/-- What a microword writes, with the stage that writes it. -/
def AM.writes (m : AM) (w n : Nat) : List (Res × Nat) :=
  let uop : Uop := { nano := n, xmod := mXMod w, ymod := mYMod w }
  let ptr := fun (p md ix : Nat) => (Res.reg p, 1) :: (if m.stride md then [(Res.reg (8 + md), 1), (Res.reg (0x10 + ix), 1)] else [])
  let dst := fun (c st : Nat) => if c = 0x16 then [(Res.ldepth, st), (Res.cond 8, st), (Res.cond 9, st)] else [(Res.reg c, st)]
  let sa := m.addr (nStPtr n) (stMod uop) (nStIx n)
  let op := nArith n
  let a := nAcc n
  List.flatten [
    (if mLoop w = 0 then [] else [(.ldepth, 0)] ++ (match m.depth with
      | some d => if 2 ≤ mLoop w ∧ 0 < d then [(.reg (0x0B + d), 0)] else []
      | none => [])),
    (if nXRead n = 0 then [] else ptr (nXPtr n) (mXMod w) (nXIx n)),
    (if nYRead n = 0 then [] else ptr (nYPtr n) (mYMod w) (nYIx n)),
    (if nStore n = 0 then [] else ptr (nStPtr n) (stMod uop) (nStIx n) ++ [(.mem (nStBank n) sa, 5)]
      ++ (if nStore n ≤ 2 ∧ nStSat n = true then [(.cond 9, 5)] else [])),
    (if nXRead n = 2 then dst (nXLoad n) 2 else []) ++ (if nYRead n = 2 then dst (nYLoad n) 2 else []),
    (if nRtOp n = 0 then [] else dst (nRtDst n) 1),
    (if nCtl n = 1 then [(.reg (nSendPtr n), 1)] else if nCtl n = 2 then [(.reg 0x19, 1)] else []),
    ([0, 1].flatMap fun k => if op = 0 ∨ bit a k = false then [] else
      (if op = 9 then [(Res.reg (0x10 + k), 4)] else [(.acc k, 4), (.reg (0x12 + k), 4), (.cond (5 + 2 * k), 4), (.cond (4 + 2 * k), 4)])
      ++ (if op ≤ 3 then [(.cond 8, 4), (.reg 0x18, 4)] else [])
      ++ (if op = 7 ∨ op = 8 then [(.reg (0x10 + k), 4), (.reg (0x14 + k), 4), (.cond (2 + k), 4)] else []))]

/-- A read that would see the previous value across a safe point (R289, R273): distance + read stage ≤ write stage. -/
def Fly.breaks (lo hi : Nat) (f : Fly) (r : Res × Nat) : Bool :=
  f.crossed && Res.meets lo hi f.res r.1 && decide (f.age + r.2 ≤ f.stage)

/-- The value a load reads, as far as it is known: ActiveParam from element 23 of the event area, Max of a bound entry from a
parameter element. -/
def Pair.loaded (q : Pair) (bank : Nat) (a : AVal) : AVal :=
  match a with
  | .num x => if bank = iEvBank q.mb ∧ x = iEvBase q.mb + 23 then .act 0 else .unk
  | .act o => if bank = 1 then (match (iBounds q.mb).find? fun b => b.1 == o with
      | some b => .num b.2.1
      | none => .unk) else .unk
  | .unk => .unk

/-- The registers after a microword's datapath work. -/
def AM.work (q : Pair) (m : AM) (w n : Nat) : AM :=
  let uop : Uop := { nano := n, xmod := mXMod w, ymod := mYMod w }
  let xa := m.addr (nXPtr n) (mXMod w) (nXIx n)
  let ya := m.addr (nYPtr n) (mYMod w) (nYIx n)
  let stOn := nStore n != 0
  let m1 := if nXRead n = 0 then m else m.step (nXPtr n) (mXMod w) (nXIx n)
  let m2 := if nYRead n = 0 then m1 else m1.step (nYPtr n) (mYMod w) (nYIx n)
  let same := (nXRead n != 0 && nXPtr n == nStPtr n) || (nYRead n != 0 && nYPtr n == nStPtr n)
  let m3 := if stOn && !same then m2.step (nStPtr n) (stMod uop) (nStIx n) else m2
  let wr := fun (m : AM) (c : Nat) (v : AVal) =>
    if c = 0x16 then { m with depth := match v with
      | .num x => some (min 4 (bits x 12 10))
      | _ => none } else m.set c v
  let m4 := if nXRead n = 2 then wr m3 (nXLoad n) (q.loaded 0 xa) else m3
  let m5 := if nYRead n = 2 then wr m4 (nYLoad n) (q.loaded 1 ya) else m4
  let d := nRtDst n
  let m6 := if nRtOp n = 0 then m5
    else if nRtOp n = 2 then wr m5 d (if nRtSrc n = 0x16 then .unk else m.get (nRtSrc n))
    else if 8 ≤ d ∧ d < 12 then
      match m.get d with
      | .num x => wr m5 d (.num ((if nRtHigh n then x % 2 ^ 32 + nRtImm n * 2 ^ 32 else x / 2 ^ 32 * 2 ^ 32 + nRtImm n) &&& regMask d))
      | _ => m5
    else wr m5 d (.num (if d = 0x16 then nRtImm n else nRtImm n &&& regMask d))
  let m7 := if nCtl n = 1 then (match m6.get (nSendPtr n) with
      | .num x => m6.set (nSendPtr n) (.num ((x + 16 * nCount n) % 4096))
      | .act o => m6.set (nSendPtr n) (.act ((o + 16 * nCount n) % 4096))
      | .unk => m6) else m6
  [0, 1].foldl (fun m k => if bit (nAcc n) k && decide (7 ≤ nArith n) then m.set (0x10 + k) .unk else m) m7

/-- A failing check: its code and the microword at fault. -/
abbrev VErr := Nat × Nat

/-- A wait point (R278): Next its own address, Cond NRXAV or NSIDLE, Safe. -/
def waitPoint (w a : Nat) : Bool := mNext w == a && (mCond w == 2 || mCond w == 4) && mSafe w && mLoop w == 0

/-- Check 2 of R301 for one microword. -/
def Pair.wordOk (q : Pair) (m : AM) (w n : Nat) : Bool :=
  decide (m.pc < iWordCount q.mb) && decide (mNano w < nWordCount q.nb) && mCond w != 15 && decide (mLoop w ≤ 3)
  && (mLoop w != 2 || mCond w == 0) && (mCond w != 14 || (mLoop w == 0 && !mSafe w && m.svc)) && (!mYield w || mSafe w)
  && (!m.svc || (!mSafe w && !mYield w))
  && (m.pc != 2047 || mCond w == 0 || mCond w == 14) && (m.pc != 2047 || mLoop w != 2)
  && (nCtl n != 1 || (iFlows q.mb).any fun f => f.1 == nFlow n && (!q.user || (f.2.1 != 2 && f.2.1 != 4)))
  && (mLoop w == 0 || mNext w != m.pc || mLoop w == 2)

/-- The kind of the flow of a SEND. -/
def Pair.flowKind (q : Pair) (f : Nat) : Nat :=
  match (iFlows q.mb).find? fun x => x.1 == f with
  | some x => x.2.1
  | none => 5
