-- ==== Sys2Proof/Machine/Plan.lean ====
section
/-! DEFINITION. What a described pipeline asks for: its inputs, stages, flows, Polder drains and condition sources, mode by mode (spec/02_contracts.md R50-R56; spec/04_spectrum.md R123-R125; spec/06_density.md R157-R168; spec/07_sieve.md R189-R191; spec/08_pulse.md R203-R215; spec/09_records.md R233-R238; spec/21_calibration_housekeeping.md R538). -/

namespace Sys2Proof.Machine

open Sys2Proof

/-! ### Rates -/

/-- A rate per second, or a time in seconds, as a fraction. -/
abbrev Rate := Nat × Nat

def rTimes (r : Rate) (k : Nat) : Rate := (r.1 * k, r.2)
def rOver (r : Rate) (k : Nat) : Rate := (r.1, r.2 * k)
/-- Rounded up. -/
def rUp (r : Rate) : Nat := ceilDiv r.1 (max 1 r.2)
def rSum (l : List Rate) : Rate := l.foldl fracAdd (0, 1)
def rLe (a b : Rate) : Bool := decide (a.1 * b.2 ≤ b.1 * a.2)
/-- The time of `n` samples at a rate, seconds. -/
def rTime (n : Nat) (fs : Rate) : Rate := (n * fs.2, max 1 fs.1)

/-- A time in u_T, rounded up. -/
def State.utUp (s : State) (t : Rate) : Nat := ceilDiv (t.1 * s.second) (max 1 t.2)
/-- A time in u_T, rounded down. -/
def State.utDown (s : State) (t : Rate) : Nat := t.1 * s.second / max 1 t.2

/-! ### Plans -/

/-- An end of a flow. -/
inductive FEnd where
  /-- the eight mesh drain ports of a Polder half (R98) -/
  | polder (half : Nat)
  | stage (st ch : Nat)
  /-- pools of the clusters of a stage; the pool of the frame's own engine; the first of them -/
  | pool (st ch : Nat)
  | ownPool (st ch : Nat)
  | firstPool (st ch : Nat)
  /-- engine `j` of each team of a stage; the stage's engines in one cluster -/
  | member (st ch j : Nat)
  | part (st ch c : Nat)
  | engines (es : List Nat)
  /-- map-update unit of slice `i` of map `k`; the last slice -/
  | slice (k i : Nat)
  | lastSlice (k : Nat)
  /-- HBM ports of the ring -/
  | hbm
  deriving DecidableEq, Repr

/-- A flow: its rate in flits per second, for each engine of a team or of a split stage. -/
structure Flow where
  src : FEnd
  dst : FEnd
  rate : Rate
  deriving DecidableEq, Repr

/-- What the frames of a stage read from and write to the pool of their engine's own cluster (R241; log entry 99). -/
def ownPoolFlows (st ch : Nat) (rate : Rate) (flits : Nat) : List Flow :=
  if flits = 0 then [] else [⟨.stage st ch, .ownPool st ch, rTimes rate flits⟩, ⟨.ownPool st ch, .stage st ch, rTimes rate flits⟩]

/-- The exchange of a team of `team` engines over the cluster crossbar: every engine sends and takes `flits` a frame (R123, R241; log
entry 99). -/
def teamFlows (st ch team : Nat) (rate : Rate) (flits : Nat) : List Flow :=
  if team ≤ 1 then [] else (List.range team).map fun j => ⟨.member st ch j, .member st ch ((j + 1) % team), rTimes rate flits⟩

/-- A stage of a pipeline for one channel or input (R55, R123, R189, R203, R236, R298): `count` engines at the lowest point that R50
checks. -/
structure StageP where
  stage : Nat
  chan : Nat
  image : Nat
  nimage : Nat
  params : Bytes := []
  /-- frames, traces or intervals per second -/
  rate : Rate
  worst : Nat
  svc : Nat := 96
  cond : Nat := 0
  drives : Bool := false
  preds : List (Nat × Nat) := []
  count : Nat
  team : Nat := 1
  /-- every engine processes every frame (stage F, R189) -/
  split : Bool := false
  packed : Bool := false
  /-- flits taken from the Polder or a route, flits sent, per frame (R56, R214) -/
  inFlits : Nat := 0
  outFlits : Nat := 0
  /-- t0 of R56 but for the residence; RouteLatency for a routed input (R205) -/
  t0 : Nat := 0
  routed : Bool := false
  x : Nat := 0
  y : Nat := 0
  /-- pool regions: kind of R576, octets, in every cluster of the stage or only the first -/
  pools : List (Nat × Nat × Bool) := []
  deriving DecidableEq, Repr

/-- A consumer of a channel ring (R98). -/
structure Drain where
  key : Nat
  chan : Nat
  stage : Nat
  half : Nat
  /-- octets per second into the ring, W, flits of a unit, units per second -/
  inflow : Rate
  span : Rate
  flits : Nat
  units : Rate
  deriving DecidableEq, Repr

/-- A condition source of a pipeline (R129-R131): what L_line adds to TriggerLatencyBound, and the least time between rises, u_T. -/
structure LineSrc where
  span : Nat
  spacing : Nat
  deriving DecidableEq, Repr

/-- A map of a pipeline (R155-R168): the stage that feeds it, the feeding channels or inputs, their frames per second together. -/
structure MapP where
  k : Nat
  pulse : Bool
  stage : Nat
  feeders : List Nat
  rate : Rate
  bins : Nat
  columns : Nat
  deriving DecidableEq, Repr

/-- What a pipeline asks for. -/
structure Plan where
  stages : List StageP := []
  flows : List Flow := []
  drains : List Drain := []
  maps : List MapP := []
  /-- records and their octets per second (R367), further HBM traffic of the mode, and octets written to pools -/
  records : Rate := (0, 1)
  octets : Rate := (0, 1)
  hbmMore : Rate := (0, 1)
  poolOut : Rate := (0, 1)
  /-- octets per second on each record-drain port -/
  drain0 : Rate := (0, 1)
  drain1 : Rate := (0, 1)
  input : Rate := (0, 1)
  /-- block rate of R215 -/
  blocks : Rate := (0, 1)
  sources : List LineSrc := []
  /-- a stage for which no engine count meets the cycles of the period (R190) -/
  noCount : Bool := false
  deriving DecidableEq, Repr

/-! ### Inputs -/

/-- A channel or input of a pipeline: number, type, sample rate, Polder half, t0 of R56 but for the residence. -/
structure ChanIn where
  k : Nat
  cplx : Bool
  fs : Rate
  half : Nat := 0
  t0 : Nat := 0
  deriving DecidableEq, Repr

/-- Octets per second into the Polder (R36). -/
def ChanIn.inflow (c : ChanIn) : Rate := rTimes c.fs (sampleOctets c.cplx)

/-- The capture headers of the newest Record-mode records in the ring of slot `m`, per selected channel: channel, SampleRate, complex
(R232, R237). -/
def State.ringFeed (s : State) (m mask : Nat) : List (Nat × Nat × Bool) :=
  let nb := s.ringOwner m
  (bitsSet 64 mask).filterMap fun k =>
    match ((s.ringS nb).recs.filter fun r => r.kind == 7 && r.input == k).getLast? with
    | some r =>
      let h := leAt (s.ringBytes nb (r.pos + 64) 64) 0 64
      some (k, bits h 279 216, bits h 419 418 == 1)
    | none => none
========
Among the records above, a stretch begins at the line containing "match (iFlows q.mb).find?" and ends at the line containing "def rTimes (r". Restate that stretch word for word, and nothing else.

  match (iFlows q.mb).find? fun x => x.1 == f with
  | some x => x.2.1
  | none => 5
-- ==== Sys2Proof/Machine/Plan.lean ====
section
/-! DEFINITION. What a described pipeline asks for: its inputs, stages, flows, Polder drains and condition sources, mode by mode (spec/02_contracts.md R50-R56; spec/04_spectrum.md R123-R125; spec/06_density.md R157-R168; spec/07_sieve.md R189-R191; spec/08_pulse.md R203-R215; spec/09_records.md R233-R238; spec/21_calibration_housekeeping.md R538). -/

namespace Sys2Proof.Machine

open Sys2Proof

/-! ### Rates -/

/-- A rate per second, or a time in seconds, as a fraction. -/
abbrev Rate := Nat × Nat

def rTimes (r : Rate) (k : Nat) : Rate := (r.1 * k, r.2)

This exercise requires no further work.